# Mechacon 2017



## gutsssy (Jul 18, 2017)

I know it isn't specifically a furry con, but i see some furs there every year
Are any of yall going? I don't have any furry friends in the New Orleans area and I need em


----------



## SpunSugar (Jul 19, 2017)

I'm going! In fact, I will be having a table in the artist alley. My booth is called Panda Fuzz.


----------



## Casey Fluffbat (Jul 19, 2017)

I see "mecha" and I come running, only to realize it's a general anime convention. I'll just set my robotech models and BT miniatures back down...


----------



## gutsssy (Jul 26, 2017)

SpunSugar said:


> I'm going!
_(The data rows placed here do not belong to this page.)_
-- ==== Sys2Proof/Laws/Maps.lean ====
section
/-! SUPPORT. Sparse maps and byte memory: reading what was written, leaving the rest alone, and the canonical form. -/

namespace Sys2Proof.Machine

variable {κ α : Type} [DecidableEq κ]

@[simp] theorem amGet_amPut_self (lt : κ → κ → Bool) (m : List (κ × α)) (k : κ) (v d : α) :
    amGet (amPut lt m k v) k d = v := by
  induction m with
  | nil => simp [amPut, amGet]
  | cons e r ih =>
    obtain ⟨k', v'⟩ := e
    by_cases h : k' = k
    · simp [amPut, amGet, h]
    · by_cases h2 : lt k k' <;> simp [amPut, amGet, h, h2, ih]

theorem amGet_amPut_ne (lt : κ → κ → Bool) (m : List (κ × α)) (k j : κ) (v d : α) (hne : j ≠ k) :
    amGet (amPut lt m k v) j d = amGet m j d := by
  induction m with
  | nil => simp [amPut, amGet, Ne.symm hne]
  | cons e r ih =>
    obtain ⟨k', v'⟩ := e
    by_cases h : k' = k
    · subst h; simp [amPut, amGet, Ne.symm hne]
    · by_cases h2 : lt k k'
      · simp [amPut, amGet, h, h2, Ne.symm hne]
      · by_cases h3 : k' = j
        · subst h3; simp [amPut, amGet, h, h2]
        · simp [amPut, amGet, h, h2, h3, ih]

@[simp] theorem nmGet_nmPut_self (m : List (Nat × α)) (k : Nat) (v d : α) : nmGet (nmPut m k v) k d = v := by
  simp [nmGet, nmPut]

theorem nmGet_nmPut_ne (m : List (Nat × α)) (k j : Nat) (v d : α) (h : j ≠ k) : nmGet (nmPut m k v) j d = nmGet m j d := by
  simp [nmGet, nmPut, amGet_amPut_ne _ _ _ _ _ _ h]

@[simp] theorem nmGet?_nmPut_self (m : List (Nat × α)) (k : Nat) (v : α) : nmGet? (nmPut m k v) k = some v := by
  induction m with
  | nil => simp [nmPut, amPut, nmGet?]
  | cons e r ih =>
    obtain ⟨k', v'⟩ := e
    by_cases h : k' = k
    · simp [nmPut, amPut, nmGet?, h]
    · by_cases h2 : k < k'
      · simp [nmPut, amPut, nmGet?, h, h2]
      · simpa [nmPut, amPut, nmGet?, h, h2] using ih

theorem nmGet?_nmPut_ne (m : List (Nat × α)) (k j : Nat) (v : α) (hne : j ≠ k) : nmGet? (nmPut m k v) j = nmGet? m j := by
  induction m with
  | nil => simp [nmPut, amPut, nmGet?, Ne.symm hne]
  | cons e r ih =>
    obtain ⟨k', v'⟩ := e
    by_cases h : k' = k
    · subst h; simp [nmPut, amPut, nmGet?, Ne.symm hne]
    · by_cases h2 : k < k'
      · simp [nmPut, amPut, nmGet?, h, h2, Ne.symm hne]
      · by_cases h3 : k' = j
        · subst h3; simp [nmPut, amPut, nmGet?, h, h2]
        · simpa [nmPut, amPut, nmGet?, h, h2, h3] using ih

@[simp] theorem nmPut_nmPut (m : List (Nat × α)) (k : Nat) (v w : α) : nmPut (nmPut m k v) k w = nmPut m k w := by
  induction m with
  | nil => simp [nmPut, amPut]
  | cons e r ih =>
    obtain ⟨k', v'⟩ := e
    by_cases h : k' = k
    · simp [nmPut, amPut, h]
    · by_cases h2 : k < k'
      · simp [nmPut, amPut, h, h2]
      · simpa [nmPut, amPut, h, h2] using ih

/-! ## Byte memory -/

theorem amGet_filter_ne (m : List (Nat × α)) (k : Nat) (d : α) :
    amGet (m.filter (fun e => e.1 != k)) k d = d := by
  induction m with
  | nil => rfl
  | cons e r ih =>
    obtain ⟨k', v'⟩ := e
    by_cases h : k' = k
    · subst h; simpa using ih
    · simp [amGet, h, ih]

theorem amGet_filter_other (m : List (Nat × α)) (k j : Nat) (d : α) (hne : j ≠ k) :
    amGet (m.filter (fun e => e.1 != k)) j d = amGet m j d := by
  induction m with
  | nil => rfl
  | cons e r ih =>
    obtain ⟨k', v'⟩ := e
    by_cases h : k' = k
    · subst h; simp [amGet, Ne.symm hne, ih]
    · by_cases h2 : k' = j
      · subst h2; simp [amGet, h]
      · simp [amGet, h, h2, ih]

@[simp] theorem memRead_memWrite_self (m : List Host.Cell) (a : Nat) (v : Byte) : memRead (memWrite m a v) a = v := by
  unfold memRead memWrite
  split
  · simpa [*] using amGet_filter_ne m a v
  · exact amGet_amPut_self _ _ _ _ _

theorem memRead_memWrite_ne (m : List Host.Cell) (a b : Nat) (v : Byte) (h : b ≠ a) :
    memRead (memWrite m a v) b = memRead m b := by
  unfold memRead memWrite
  split
  · exact amGet_filter_other _ _ _ _ h
  · exact amGet_amPut_ne _ _ _ _ _ _ h

/-- Outside the bytes that a byte list is written to, memory reads as before. -/
theorem memRead_memWriteList_outside (m : List Host.Cell) (a b : Nat) (l : List Byte) (h : b < a ∨ a + l.length ≤ b) :
    memRead (memWriteList m a l) b = memRead m b := by
  induction l generalizing m a with
  | nil => rfl
  | cons x r ih =>
    simp only [memWriteList]
    rw [ih _ _ (by simp at h; omega), memRead_memWrite_ne _ _ _ _ (by simp at h; omega)]

/-- A byte list that was written reads back. -/
theorem memRead_memWriteList_at (m : List Host.Cell) (a i : Nat) (l : List Byte) (h : i < l.length) :
    memRead (memWriteList m a l) (a + i) = l[i] := by
  induction l generalizing m a i with
  | nil => simp at h
  | cons x r ih =>
    cases i with
    | zero => simp only [memWriteList]; rw [memRead_memWriteList_outside _ _ _ _ (by omega)]; simp
    | succ i =>
      simp only [memWriteList]
      have := ih (memWrite m a x) (a + 1) i (by simpa using h)
      rw [show a + (i + 1) = a + 1 + i by omega, this]; rfl

/-- Outside the four bytes of a word that is written, memory reads as before. -/
theorem memRead_memPutWord_outside (m : List Host.Cell) (a b : Nat) (v : Word) (h : b < a ∨ a + 4 ≤ b) :
    memRead (memPutWord m a v) b = memRead m b := by
  unfold memPutWord
  rw [memRead_memWrite_ne _ _ _ _ (by omega), memRead_memWrite_ne _ _ _ _ (by omega),
    memRead_memWrite_ne _ _ _ _ (by omega), memRead_memWrite_ne _ _ _ _ (by omega)]

/-- A word that was written reads back. -/
@[simp] theorem memWord_memPutWord (m : List Host.Cell) (a : Nat) (v : Word) : memWord (memPutWord m a v) a = v := by
  unfold memWord memPutWord
  have e0 : memRead (memWrite (memWrite (memWrite (memWrite m a (v.extractLsb' 0 8)) (a + 1) (v.extractLsb' 8 8))
      (a + 2) (v.extractLsb' 16 8)) (a + 3) (v.extractLsb' 24 8)) a = v.extractLsb' 0 8 := by
    rw [memRead_memWrite_ne _ _ _ _ (by omega), memRead_memWrite_ne _ _ _ _ (by omega),
      memRead_memWrite_ne _ _ _ _ (by omega), memRead_memWrite_self]
  have e1 : memRead (memWrite (memWrite (memWrite (memWrite m a (v.extractLsb' 0 8)) (a + 1) (v.extractLsb' 8 8))
      (a + 2) (v.extractLsb' 16 8)) (a + 3) (v.extractLsb' 24 8)) (a + 1) = v.extractLsb' 8 8 := by
    rw [memRead_memWrite_ne _ _ _ _ (by omega), memRead_memWrite_ne _ _ _ _ (by omega), memRead_memWrite_self]
  have e2 : memRead (memWrite (memWrite (memWrite (memWrite m a (v.extractLsb' 0 8)) (a + 1) (v.extractLsb' 8 8))
      (a + 2) (v.extractLsb' 16 8)) (a + 3) (v.extractLsb' 24 8)) (a + 2) = v.extractLsb' 16 8 := by
    rw [memRead_memWrite_ne _ _ _ _ (by omega), memRead_memWrite_self]
  rw [e0, e1, e2, memRead_memWrite_self]
  ext i hi
  simp only [BitVec.getElem_append, BitVec.getElem_extractLsb']
  split
  · rw [← BitVec.getLsbD_eq_getElem]; congr 1; omega
  · split
    · rw [← BitVec.getLsbD_eq_getElem]; congr 1; omega
    · split
      · rw [← BitVec.getLsbD_eq_getElem]; congr 1; omega
      · rw [← BitVec.getLsbD_eq_getElem]; congr 1; omega

/-! ## The canonical form -/

/-- The keys of a list rise strictly. -/
theorem wf_iff (m : List Host.Cell) :
    Memory.wf m = true ↔ (m.Pairwise (fun x y => x.1 < y.1)) ∧ ∀ e ∈ m, e.2 ≠ memDefault := by
  have key : ∀ (r : List Host.Cell) (lo : Nat), risingFrom lo r = true ↔ (∀ e ∈ r, lo < e.1) ∧ r.Pairwise (fun x y => x.1 < y.1) := by
    intro r
    induction r with
    | nil => simp [risingFrom]
    | cons e t ih =>
      intro lo
      obtain ⟨a, v⟩ := e
      simp only [risingFrom, Bool.and_eq_true, decide_eq_true_eq, ih, List.mem_cons, List.pairwise_cons]
      constructor
      · rintro ⟨h1, h2, h3⟩
        refine ⟨?_, h2, h3⟩
        rintro e (rfl | he)
        · exact h1
        · exact Nat.lt_trans h1 (h2 e he)
      · rintro ⟨h1, h2, h3⟩
        exact ⟨h1 (a, v) (Or.inl rfl), h2, h3⟩
  cases m with
  | nil => simp [Memory.wf]
  | cons e t =>
    obtain ⟨a, v⟩ := e
    simp only [Memory.wf, Bool.and_eq_true, key, List.pairwise_cons, List.all_eq_true, bne_iff_ne, ne_eq]

theorem memWrite_wf (m : List Host.Cell) (a : Nat) (v : Byte) (h : Memory.wf m = true) : Memory.wf (memWrite m a v) = true := by
  rw [wf_iff] at h ⊢
  obtain ⟨h1, h2⟩ := h
  unfold memWrite
  split
  · exact ⟨h1.filter _, fun e he => h2 e (List.mem_of_mem_filter he)⟩
  · rename_i hv
    have key : ∀ r : List Host.Cell, r.Pairwise (fun x y => x.1 < y.1) →
        (nmPut r a v).Pairwise (fun x y => x.1 < y.1) ∧ (∀ e ∈ nmPut r a v, e = (a, v) ∨ e ∈ r) := by
      intro r
      induction r with
      | nil => intro _; simp [nmPut, amPut]
      | cons e t ih =>
        obtain ⟨k, w⟩ := e
        intro hr
        rw [List.pairwise_cons] at hr
        obtain ⟨g1, g2⟩ := ih hr.2
        unfold nmPut amPut
        by_cases hk : k = a
        · subst hk
          simp only [if_true, List.pairwise_cons, List.mem_cons]
          exact ⟨⟨fun y hy => hr.1 y hy, hr.2⟩, fun e he => he.elim Or.inl (fun x => Or.inr (Or.inr x))⟩
        · by_cases hl : a < k
          · simp only [hk, hl, if_false, decide_true, if_true, List.pairwise_cons, List.mem_cons]
            refine ⟨⟨?_, hr.1, hr.2⟩, fun e he => he⟩
            rintro y (rfl | hy)
            · exact hl
            · exact Nat.lt_trans hl (hr.1 y hy)
          · simp only [hk, hl, if_false, decide_false, Bool.false_eq_true, List.pairwise_cons, List.mem_cons]
            refine ⟨⟨?_, g1⟩, ?_⟩
            · intro y hy
              rcases g2 y hy with rfl | hy
              · exact Nat.lt_of_le_of_ne (Nat.le_of_not_lt hl) hk
              · exact hr.1 y hy
            · rintro e (rfl | he)
              · exact Or.inr (Or.inl rfl)
              · exact (g2 e he).elim Or.inl (fun x => Or.inr (Or.inr x))
    obtain ⟨g1, g2⟩ := key m h1
    refine ⟨g1, fun e he => ?_⟩
    rcases g2 e he with rfl | he
    · exact hv
    · exact h2 e he

theorem memWriteList_wf (m : List Host.Cell) (a : Nat) (l : List Byte) (h : Memory.wf m = true) :
    Memory.wf (memWriteList m a l) = true := by
  induction l generalizing m a with
  | nil => exact h
  | cons b r ih => exact ih _ _ (memWrite_wf _ _ _ h)

theorem memPutWord_wf (m : List Host.Cell) (a : Nat) (v : Word) (h : Memory.wf m = true) :
    Memory.wf (memPutWord m a v) = true :=
  memWrite_wf _ _ _ (memWrite_wf _ _ _ (memWrite_wf _ _ _ (memWrite_wf _ _ _ h)))

theorem memPutWords_wf (m : List Host.Cell) (a : Nat) (l : List Word) (h : Memory.wf m = true) :
    Memory.wf (memPutWords m a l) = true := by
  induction l generalizing m a with
  | nil => exact h
  | cons w r ih => exact ih _ _ (memPutWord_wf _ _ _ h)

theorem memClear_wf (m : List Host.Cell) (lo n : Nat) (h : Memory.wf m = true) : Memory.wf (memClear m lo n) = true := by
  rw [wf_iff] at h ⊢
  exact ⟨h.1.filter _, fun e he => h.2 e (List.mem_of_mem_filter he)⟩

end Sys2Proof.Machine
end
In fact, I will be having a table in the artist alley. My booth is called Panda Fuzz.



That's awesome! I'll definitely come by and check your booth out!!


----------



## Alstren (Jul 27, 2017)

MadKiyo said:


> I see "mecha" and I come running, only to realize it's a general anime convention. I'll just set my robotech models and BT miniatures back down...


No my brother! We must invade the Freeborn Otakus and reclaim the InnerSphere!


----------



## gutsssy (Jul 27, 2017)

MadKiyo said:


> I see "mecha" and I come running, only to realize it's a general anime convention. I'll just set my robotech models and BT miniatures back down...


Misleading name but gundam is welcome Anywhere


----------